How It Affected Company Growth
Putting the pieces together: what did the trend likely contribute to, what it didn’t fix, and what we can infer.
- Brand awareness & earned media: The viral sound increased Jet2’s exposure beyond paid channels. Articles in major media outlets (Forbes, Guardian, etc.) talking about the meme boosted reach. That’s value. The Guardian+3Forbes+3Forbes+3
- Potential to drive bookings / managing demand: Because the trend gained in summer 2025, when Jet2 was already seeing strong demand, it likely helped maintain or increase the momentum. But evidence suggests that bookings remained “late” and that winter demand visibility was weak. So while helpful, the trend was not a panacea. Jet2 plc+1
- Financial performance: Jet2 had record or near-record revenues and profits (despite inflation, costs). The marketing spend was up, but the returns seem to have been positive. However, margins under pressure from cost inflation remain a factor. Jet2+1
- Stock / investor response: The company’s shares fell ~15% in one instance after warning about winter capacity and uncertain consumer behaviour, despite the viral campaign. This shows that investors look beyond memes; they care about substantial, longer-term metrics. The Guardian
Where to Check / Back up Stats & Data
To verify or monitor similar trends and company performance, these are good sources:
- Annual Reports / Preliminary / Full Year Results of Jet2 plc. These provide revenue, passenger numbers, capacity, yield, cost breakdown, etc. Jet2 plc+2Jet2+2
- Regulatory filings / investor presentations by Jet2 (UK companies have to publish financials and these often contain forward-looking commentary).

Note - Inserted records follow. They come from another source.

/-- End a command whose data could not be read from host memory: 0x0108, to which DT01 contributed (R144, R429). -/
def hostReadFailed (id : Nat) (s : State) : State := match tget id s.rge.flights with
  | some c => completeX id 0x0108 0 { detector := 1 } (readPoison c s)
  | none => s

/-- FW_DOWNLOAD: `data` is what the host memory read gave, nothing where it failed (R151). -/
def execFwDownload (t id : Nat) (data : Option (List Byte)) (s : State) : Host.Outcome State Fault Refusal :=
  serve 0x0C id (fun c s => match data with
    | none => hostReadFailed id s
    | some d => match takesData id c s with
      | (false, s) => s
      | (true, s) => complete id 0 0 (onCmd (fun q => { q with staging := patch q.staging (dfld c 24 4) (fit c.len d) }) s)) (tick t s)

/-! ## MAINT (R150) -/

/-- The chain of a stream as its records give it: the number of the first record that fails, if any (R206). `prev` is the
tag before the first record of the list. -/
def chainFails (key prev : List Byte) : List (Nat × Rec) → Option Nat
  | [] => none
  | (n, r) :: t =>
    let h := patch r.header 112 (zeros 32)
    let l := (recContent r).getD []
    let d := Config.sha256 l
    if slice r.header 80 32 = fit 32 d ∧ fld r.header 76 4 = Config.crc32c l
        ∧ fit 32 r.tag = fit 32 (Config.hmacSha256 key (fit 32 prev ++ h ++ fit 32 d)) ∧ !r.damaged then
      chainFails key r.tag t
    else some n

/-- The tag before record `n`: of the stored record, of its stub, or the genesis head (R206). DESIGN CHOICE (log 151): where the record before was
reclaimed before `n` folded, so that R205 keeps no stub, it is the head that `n` folded on. -/
def tagBefore (x : Strm) (n : Nat) : List Byte :=
  if n = 0 then x.genesis
  else match tget (n - 1) x.recs with
    | some r => r.tag
    | none => match tget (n - 1) x.stubs with
      | some (_, g) => g
      | none => match tget n x.recs with
        | some r => r.prev
        | none => zeros 32

/-- The first record of the stored chain that fails, each run starting from its predecessor (R206). -/
def chainOf (key : List Byte) (x : Strm) : Tab Rec → Option Nat
  | [] => none
  | (n, r) :: t => match chainFails key (tagBefore x n) [(n, r)] with
    | some m => some m
    | none => chainOf key x t

/-- The check of a run that starts at record `first` of Segment `seg` ends, `fails` being the record that fails it: DT49, which
an injection raises at the run's first record (R206, R429). With the checker bypassed nothing fails. -/
def chainDetect (seg first : Nat) (fails : Option Nat) (s : State) : Option Nat × State :=
  let (inj, ef, s) := meet 49 seg 0xFFFF false s
  match (if inj then some first else fails) with
  | some n => (if bypassed s 49 then none else some n, raiseF 49 { seg := seg, loc := n } ef s)
  | none => (none, s)

/-- MAINT of a kind. -/
def maint (kind id : Nat) (f : Flight → State → State) (s : State) : Host.Outcome State Fault Refusal :=
  serve 0x2B id (fun c s => if dfld c 24 1 = kind then f c s else s) s

/-- What is left of a MAINT command's work, and its RESULT so far (R329). -/
def keepMaint (id : Nat) (l : List Nat) (n : Nat) (s : State) : State :=
  endZ (onFlight id (fun c => { c with todo := some l, worked := n }) s)

/-- A MAINT command completes when nothing is left of its work, with the blocks processed as RESULT; until then it waits (R150, R329). -/
def maintDone (id : Nat) (l : List Nat) (n : Nat) (s : State) : State :=
  let s := keepMaint id l n s
  if l.isEmpty then complete id 0 n s else s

- Media coverage & news outlets: Forbes, Business Insider, The Guardian. They report on trends, stats, sometimes quoting company numbers or external metrics. Forbes+2Business Insider+2
- Social media analytic tools (e.g. TikTok analytics, Google Trends) to see how many videos, impressions, search interest over time. Some reports quote things like “over 1.5 million user videos”, etc. People.com+1
- Company press releases / marketing communication: when Jet2 acknowledges the trend, e.g. launching #Jet2Challenge, incentives, etc. Forbes+1
What Jet2 Could (or Should) Have Done Even Better / Mitigation Strategies
- Pre-planning for virality
Have prepared crisis / brand perception plans in place in case user-generated content skews negative. Monitor sentiment carefully. - Align messaging with operations
If holidays fail, delays occur, etc., having good customer service responses, transparency, showing how the brand improves / solves issues helps maintain trust. - Use the trend to drive direct calls to action
Eg: special offers, discount codes, booking windows tied to the viral content. Ensuring that awareness translates to conversion (sales). - Segmenting the campaign
Use geolocation, demographics, format (TikTok, Instagram Reels, short video vs UGC) to target groups more likely to convert. - Measure lift attributable to the trend
Use tracking (promo codes, referral links) or incremental lift studies to see how many bookings derive from people exposed to the viral content. - Balance tone
Embrace humor without letting negative or ironic content overshadow the promise of quality. Possibly create content that shows both “what the holiday’s like (real)” vs “what you hope it is,” using the meme contrast but finishing with assurances. - Protect brand in controversial contexts
Be ready to respond if the audio is mis-used (e.g. political contexts) so the brand isn’t associated incorrectly. Jet2 had to contend with a version where the White House used their sound inappropriately. Indiatimes
Summary & Lessons
- Social media virality can unexpectedly amplify brand reach and awareness. When it happens to a brand, embracing (in a controlled way) is often better than resisting.
- But virality doesn’t always equal profit: you need to convert attention into sales, ensure operations meet customer expectations, protect brand reputation.
- Trends often bring exposure costs low or even negative, but they also come with risks of tone drift or negative association.